Антон отшатнулся к стене, опёрся о неё предплечьем. Держать бутылку выше, держать, держать! Квадрат окна вдали, за столиком дежурной медсестры, тоже качался, но не в ритме коридора, а сам по себе. Безумный вальс, танец маленьких лебедей. Похороны эпохи.
– Эй, нормально всё? Помочь? Мужи-ик?!..
Даже обернуться нет сил на голос. Мякиш дёрнулся и начал сползать по стене, всё ещё пытаясь держать поднятую как факел бутылку с лекарством, но руки уже не слушались. Прозрачная трубочка, идущая в вену, окрасилась кучевыми облачками крови, сперва одним, пробным, а потом оказалась залита красным вся.
– Человеку плохо! – рявкнул кто-то сверху. Вдали раздался топот шагов дежурной, чьи-то крики, суета. Антон прикрыл обессиленно глаза и увидел себя сверху: жалкое зрелище. Вокруг суетились медсёстры, выглянул на шум из ординаторской дежурный врач – сегодня же воскресенье, лечащих на месте нет.
– В палату его, в палату, носилки катите, погрузим!
– Отцепите капельницу, кровью всё зальёт!
Из запястья выдернули осколок боли, но это уже ничего не решало, как и спешно привезённая каталка, куда его в восемь рук закинули, хоть и не без усилий.
– Какая палата? – деловито уточнил дежурный врач.
Мякиш смотрел на всё откуда-то из-под потолка, с высоты в четыре метра, словно умудрился, как бывалый ниндзя, запрыгнуть туда и слиться с сомнительной белизной штукатурки.
– Вторая, – ответила медсестра. – Мякиш это, Антон Сергеевич. Три плюс.
– Не четвёрка? А чего ж он…
– Может, сердце? Ещё и в туалет попёрся.
– Если так, то массаж груди, – с сомнением ответил врач. – Справитесь, Филонова?
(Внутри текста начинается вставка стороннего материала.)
-- ==== Sys2Proof/Tests/Slice0.lean ====
section
/-!
SUPPORT. Tests: the decodings of command bytes written out from R55's fields, the smoke tests of W1 to W9, one or two
single steps per command with results taken from 95_test_vectors.md, boundary values of the engine's states, and for
each obligation with hypotheses a witness that meets them. The tiny timing table stands in for TT1 where a whole phase
runs, so that the kernel's runs stay short; the vectors' results do not depend on the table.
-/

namespace Sys2Proof.Tests

open Sys2Proof Sys2Proof.Machine

/-! ## Decoding: `AAAA CC RR` written out from R55, with R56's map -/

theorem test_decode_talkR0 : decode [0b00101100] = .ok (.talkR0 2, []) := by decide
theorem test_decode_talkR1 : decode [0b00111101] = .ok (.talkR1 3, []) := by decide
theorem test_decode_talkR2 : decode [0b01001110] = .ok (.talkR2 4, []) := by decide
theorem test_decode_talkR3 : decode [0b01111111] = .ok (.talkR3 7, []) := by decide
theorem test_decode_listenR0 : decode [0b00101000] = .ok (.listenR0 2, []) := by decide
theorem test_decode_listenR1 : decode [0b00111001] = .ok (.listenR1 3, []) := by decide
theorem test_decode_listenR2 : decode [0b01001010] = .ok (.listenR2 4, []) := by decide
theorem test_decode_listenR3 : decode [0b00101011] = .ok (.listenR3 2, []) := by decide
theorem test_decode_flush : decode [0b00100001] = .ok (.flush 2, []) := by decide
theorem test_decode_rsv0 : decode [0b00000000] = .ok (.rsv0 0, []) := by decide
theorem test_decode_rsv2 : decode [0b11110010] = .ok (.rsv2 15, []) := by decide
theorem test_decode_rsv3 : decode [0b00100011] = .ok (.rsv3 2, []) := by decide
theorem test_decode_rsv4 : decode [0b00100110, 0x55] = .ok (.rsv4 2 2, [0x55]) := by decide
theorem test_decode_nothing : decode [] = .error .noCommandByte := by decide
theorem test_decodeTableWord : decodeTableWord 8 0x2C = some (.talkR0 2) := by decide

/-- The cells of 0x2C are 0, 0, 1, 0, 1, 1, 0, 0 (95 §3.1). -/
theorem test_bits_msb_first : bitsMsb 0x2C = [false, false, true, false, true, true, false, false] := by decide

/-- P5's `TALK 3, reg0` and R62's pseudo-instructions. -/
theorem test_script_bytes :
    BusStep.cmdByte (.talk 3 0) = some 0x3C ∧ BusStep.cmdByte (.listen 2 3 [0x07, 0x03]) = some 0x2B ∧
    BusStep.cmdByte (.flush 2) = some 0x21 ∧ BusStep.cmdByte (.poll 2) = some 0x2C ∧
    BusStep.cmdByte .sendReset = some 0x00 := by decide

/-! ## The checks W1 to W9 (R30): TC1 under TT1 passes, and each broken configuration is refused -/

/-- TC1 with another full-speed table. -/
def withTiming (t : Timing) : Config := { Config.tc1 with timingFull := t }

theorem test_wf_tc1 : Config.tc1.wf = true := by decide
theorem smoke_w1_low : (withTiming { Timing.tt1 with tAttnMin := 0 }).w1 = false := by decide
theorem smoke_w1_high : (withTiming { Timing.tt1 with tReset := 256 }).w1 = false := by decide
theorem smoke_w2 : (withTiming { Timing.tt1 with tReset := 35 }).w2 = false := by decide
theorem smoke_w3 : (withTiming { Timing.tt1 with tSyncMin := 90 }).w3 = false := by decide
theorem smoke_w4_min : (withTiming { Timing.tt1 with tBitLowMin := 50 }).w4 = false := by decide
theorem smoke_w4_max : (withTiming { Timing.tt1 with tBitLowMax := 50 }).w4 = false := by decide
theorem smoke_w5 : (withTiming { Timing.tt1 with tBitShort := 65 }).w5 = false := by decide
theorem smoke_w6 : (withTiming { Timing.tt1 with tSrqAssert := 25 }).w6 = false := by decide
theorem smoke_w7 : { Config.tc1 with pollGap := 157 }.w7 = false ∧ { Config.tc1 with pollGap := 156 }.wf = true := by
  decide
theorem smoke_w8 : { Config.tc1 with kbd := ⟨true, 0, 0x02, 0x6⟩ }.w8 = false := by decide
theorem smoke_w9_ratio : { Config.tc1 with coarseRatio := 1 }.w9 = false := by decide
theorem smoke_w9_gap : { Config.tc1 with pollGap := 0 }.w9 = false := by decide

/-- One failed check makes the whole check fail. -/
theorem smoke_wf_refuses :
    (withTiming { Timing.tt1 with tAttnMin := 0 }).wf = false ∧ (withTiming { Timing.tt1 with tReset := 35 }).wf = false ∧
    (withTiming { Timing.tt1 with tSyncMin := 90 }).wf = false ∧
    (withTiming { Timing.tt1 with tBitLowMin := 50 }).wf = false ∧
    (withTiming { Timing.tt1 with tBitShort := 65 }).wf = false ∧
    (withTiming { Timing.tt1 with tSrqAssert := 25 }).wf = false ∧ { Config.tc1 with pollGap := 157 }.wf = false ∧
    { Config.tc1 with kbd := ⟨true, 0, 0x02, 0x6⟩ }.wf = false ∧ { Config.tc1 with coarseRatio := 1 }.wf = false := by
  decide

/-- An absent class needs no legal default address (W8). -/
theorem smoke_w8_absent : { Config.tc1 with kbd := ⟨false, 0, 0x02, 0x6⟩ }.wf = true := by decide

theorem smoke_refused :
    step { State.reset with cfg := { Config.tc1 with coarseRatio := 1 } } = .refused .illFormedConfiguration := by
  rfl

/-! ## A small machine: TC1 with durations of a few ticks -/

/-- Low envelope 2 to 5, split at 4; a 1 is low 3 and high 5; `T_RESET` is 8 fine ticks, `T_ATTN_MIN` 4. -/
def tinyTiming : Timing where
  tAttnMin := 2
  tReset := 4
  tSyncMin := 2
  tSyncMax := 4
  tBitLowMin := 2
  tBitLowMax := 6
  tBitSplit := 4
  tBitHighMax := 6
  tBitShort := 3
  tBitLong := 5
  tSrqAssert := 2
  tSrqCeil := 4
  tTlt := 2
  tListenStart := 3
  tListenResync := 6

def tinyCfg : Config := { Config.tc1 with timingFull := tinyTiming, coarseRatio := 2 }

theorem tinyCfg_wf : tinyCfg.wf = true := by decide

/-- The small machine in engine state `e`, the line to come being `env`. -/
def tinyAt (e : EngineState) (env : List Bool) : State :=
  { State.reset with cfg := tinyCfg, state := e, env := env }

/-- The keyboard's registers with the queue `q` at head 0. -/
def queued (q : Vector Byte 16) (n : Nat) : Keyboard := ⟨q, 0, n, 0, 0⟩

/-- The queue {0x41}. -/
def queue41 : Keyboard := queued #v[0x41, 0, 0, 0, 0, 0, 0, 0, 0, 0, 0, 0, 0, 0, 0, 0] 1

/-- The small machine at DISPATCH with the register file `r` and the command byte `w`. -/
def tinyFetch (r : RegFile) (env : List Bool) (w : Nat) : State :=
  State.withFetchWord { tinyAt .idle env with regs := r } 8 w

/-- The register file after reset. -/
def regs0 : RegFile := State.reset.regs

/-- The state an outcome goes on with. -/
def nextOf : Host.Outcome State Fault Refusal → Option State
  | .next t => some t
  | .fault _ => none
  | .refused _ => none

/-- The state one step leads to; the state itself where the step stops. -/
def after (s : State) : State := (nextOf (step s)).getD s

theorem step_after {s : State} (h : (nextOf (step s)).isSome = true) : step s = .next (after s) := by
  unfold after
  cases hs : step s <;> simp_all [nextOf]

theorem exec_goes_on {s : State} {i : Instr} (h : (nextOf (exec i s)).isSome = true) : ∃ t, exec i s = .next t := by
  cases hs : exec i s <;> simp_all [nextOf]

/-- What a step says of its transaction. -/
def verdict (s : State) : Option (TxOutcome × EngineState × Bool) :=
  (nextOf (step s)).map fun t => (t.outcome, t.state, t.drive)

/-- The lengths of CORE's own lows, from the line history, the oldest first. -/
def lows : List (Nat × Bool) → List Nat
  | (b, false) :: (a, true) :: rest => lows rest ++ [b - a]
  | _ => []

/-- The host's bits in the small machine: a 1 is low 3, high 5; a 0 the other way round (R49). -/
def hostBit (b : Bool) : List Bool :=
  if b then [true, true, true, false, false, false, false, false]
  else [true, true, true, true, true, false, false, false]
Везите в палату, а я за лекарствами. Нитроглицерин был, кажется.
Доктор очень неторопливо пошагал впереди каталки, над которой суетилась медсестра. Сейчас Антон мог бы даже прочесть нехитрый набор его мыслей: один чёрт – смертники, но и смерть в дежурство – чепэ, отписываться потом, вколоть ему надо что-то, раз «утку» не дали и из общей палаты – не из блатных, оно, и помрёт, ничего страшного.
Дежурный врач был молод и совершенно спокоен.
Сам Мякиш парил над коридором, словно призрак. По крайней мере, никто не задирал голову, не тыкал в него пальцем и не кричал ничего испуганным голосом.